@[simp] theorem respond_params : (s.respond d).params = s.params := rfl
@[simp] theorem respond_gates : (s.respond d).gates = s.gates := rfl
@[simp] theorem respond_envs : (s.respond d).envs = s.envs := rfl
@[simp] theorem respond_lpfs : (s.respond d).lpfs = s.lpfs := rfl
@[simp] theorem respond_hpfs : (s.respond d).hpfs = s.hpfs := rfl
@[simp] theorem respond_acc : (s.respond d).acc = s.acc := rfl
@[simp] theorem respond_dcAvg : (s.respond d).dcAvg = s.dcAvg := rfl
@[simp] theorem respond_limEnv : (s.respond d).limEnv = s.limEnv := rfl
@[simp] theorem respond_voices : (s.respond d).voices = s.voices := rfl
@[simp] theorem respond_pwq : (s.respond d).pwq = s.pwq := rfl
@[simp] theorem respond_fault : (s.respond d).fault = s.fault := rfl
@[simp] theorem respond_cause : (s.respond d).cause = s.cause := rfl
@[simp] theorem respond_finfo : (s.respond d).finfo = s.finfo := rfl
@[simp] theorem respond_faux : (s.respond d).faux = s.faux := rfl
@[simp] theorem respond_fie : (s.respond d).fie = s.fie := rfl
@[simp] theorem respond_srate : (s.respond d).srate = s.srate := rfl
@[simp] theorem respond_speriod : (s.respond d).speriod = s.speriod := rfl
@[simp] theorem respond_dcK : (s.respond d).dcK = s.dcK := rfl
@[simp] theorem respond_limCA : (s.respond d).limCA = s.limCA := rfl
@[simp] theorem respond_limCR : (s.respond d).limCR = s.limCR := rfl
@[simp] theorem respond_rsp : (s.respond d).rsp = some ⟨d, false⟩ := rfl
@[simp] theorem respond_cmdPort : (s.respond d).cmdPort = s.cmdPort := rfl
@[simp] theorem respond_pwPort : (s.respond d).pwPort = s.pwPort := rfl
@[simp] theorem respond_sched : (s.respond d).sched = s.sched := rfl
@[simp] theorem respond_nanDraws : (s.respond d).nanDraws = s.nanDraws := rfl

end respond

section respondError

variable (s : State)

@[simp] theorem respondError_params : s.respondError.params = s.params := rfl
@[simp] theorem respondError_gates : s.respondError.gates = s.gates := rfl
@[simp] theorem respondError_envs : s.respondError.envs = s.envs := rfl
@[simp] theorem respondError_lpfs : s.respondError.lpfs = s.lpfs := rfl
@[simp] theorem respondError_hpfs : s.respondError.hpfs = s.hpfs := rfl
@[simp] theorem respondError_acc : s.respondError.acc = s.acc := rfl
@[simp] theorem respondError_dcAvg : s.respondError.dcAvg = s.dcAvg := rfl
@[simp] theorem respondError_limEnv : s.respondError.limEnv = s.limEnv := rfl
@[simp] theorem respondError_voices : s.respondError.voices = s.voices := rfl
@[simp] theorem respondError_pwq : s.respondError.pwq = s.pwq := rfl
@[simp] theorem respondError_fault : s.respondError.fault = s.fault := rfl
@[simp] theorem respondError_cause : s.respondError.cause = s.cause := rfl
@[simp] theorem respondError_finfo : s.respondError.finfo = s.finfo := rfl
@[simp] theorem respondError_faux : s.respondError.faux = s.faux := rfl
@[simp] theorem respondError_fie : s.respondError.fie = s.fie := rfl
@[simp] theorem respondError_srate : s.respondError.srate = s.srate := rfl
@[simp] theorem respondError_speriod : s.respondError.speriod = s.speriod := rfl
@[simp] theorem respondError_dcK : s.respondError.dcK = s.dcK := rfl
@[simp] theorem respondError_limCA : s.respondError.limCA = s.limCA := rfl
@[simp] theorem respondError_limCR : s.respondError.limCR = s.limCR := rfl
@[simp] theorem respondError_rsp : s.respondError.rsp = some ⟨0x00000000, true⟩ := rfl
@[simp] theorem respondError_cmdPort : s.respondError.cmdPort = s.cmdPort := rfl
@[simp] theorem respondError_pwPort : s.respondError.pwPort = s.pwPort := rfl
@[simp] theorem respondError_sched : s.respondError.sched = s.sched := rfl
@[simp] theorem respondError_nanDraws : s.respondError.nanDraws = s.nanDraws := rfl

end respondError

section append

variable (s : State) (e : Event)

@[simp] theorem append_params : (s.append e).params = s.params := rfl
@[simp] theorem append_gates : (s.append e).gates = s.gates := rfl
@[simp] theorem append_envs : (s.append e).envs = s.envs := rfl
@[simp] theorem append_lpfs : (s.append e).lpfs = s.lpfs := rfl
@[simp] theorem append_hpfs : (s.append e).hpfs = s.hpfs := rfl
@[simp] theorem append_acc : (s.append e).acc = s.acc := rfl
@[simp] theorem append_dcAvg : (s.append e).dcAvg = s.dcAvg := rfl
@[simp] theorem append_limEnv : (s.append e).limEnv = s.limEnv := rfl
@[simp] theorem append_voices : (s.append e).voices = s.voices := rfl
@[simp] theorem append_pwq : (s.append e).pwq = s.pwq ++ [e] := rfl
@[simp] theorem append_fault : (s.append e).fault = s.fault := rfl
@[simp] theorem append_cause : (s.append e).cause = s.cause := rfl
@[simp] theorem append_finfo : (s.append e).finfo = s.finfo := rfl
@[simp] theorem append_faux : (s.append e).faux = s.faux := rfl
@[simp] theorem append_fie : (s.append e).fie = s.fie := rfl
@[simp] theorem append_srate : (s.append e).srate = s.srate := rfl
@[simp] theorem append_speriod : (s.append e).speriod = s.speriod := rfl
@[simp] theorem append_dcK : (s.append e).dcK = s.dcK := rfl
@[simp] theorem append_limCA : (s.append e).limCA = s.limCA := rfl
@[simp] theorem append_limCR : (s.append e).limCR = s.limCR := rfl
@[simp] theorem append_rsp : (s.append e).rsp = s.rsp := rfl
@[simp] theorem append_cmdPort : (s.append e).cmdPort = s.cmdPort := rfl
@[simp] theorem append_pwPort : (s.append e).pwPort = s.pwPort := rfl
@[simp] theorem append_sched : (s.append e).sched = s.sched := rfl
@[simp] theorem append_nanDraws : (s.append e).nanDraws = s.nanDraws := rfl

*****

- Task directions:
Looking back over the data above, restate word for word the lines that begin at the line with "d).fie = s.fie := rfl" and end at the line with "s.respondError.limEnv = s.limEnv := rfl", inclusive.

- Solution below:
@[simp] theorem respond_fie : (s.respond d).fie = s.fie := rfl
@[simp] theorem respond_srate : (s.respond d).srate = s.srate := rfl
@[simp] theorem respond_speriod : (s.respond d).speriod = s.speriod := rfl
@[simp] theorem respond_dcK : (s.respond d).dcK = s.dcK := rfl
@[simp] theorem respond_limCA : (s.respond d).limCA = s.limCA := rfl
@[simp] theorem respond_limCR : (s.respond d).limCR = s.limCR := rfl
@[simp] theorem respond_rsp : (s.respond d).rsp = some ⟨d, false⟩ := rfl
@[simp] theorem respond_cmdPort : (s.respond d).cmdPort = s.cmdPort := rfl
@[simp] theorem respond_pwPort : (s.respond d).pwPort = s.pwPort := rfl
@[simp] theorem respond_sched : (s.respond d).sched = s.sched := rfl
@[simp] theorem respond_nanDraws : (s.respond d).nanDraws = s.nanDraws := rfl

end respond

section respondError

variable (s : State)

@[simp] theorem respondError_params : s.respondError.params = s.params := rfl
@[simp] theorem respondError_gates : s.respondError.gates = s.gates := rfl
@[simp] theorem respondError_envs : s.respondError.envs = s.envs := rfl
@[simp] theorem respondError_lpfs : s.respondError.lpfs = s.lpfs := rfl
@[simp] theorem respondError_hpfs : s.respondError.hpfs = s.hpfs := rfl
@[simp] theorem respondError_acc : s.respondError.acc = s.acc := rfl
@[simp] theorem respondError_dcAvg : s.respondError.dcAvg = s.dcAvg := rfl
@[simp] theorem respondError_limEnv : s.respondError.limEnv = s.limEnv := rfl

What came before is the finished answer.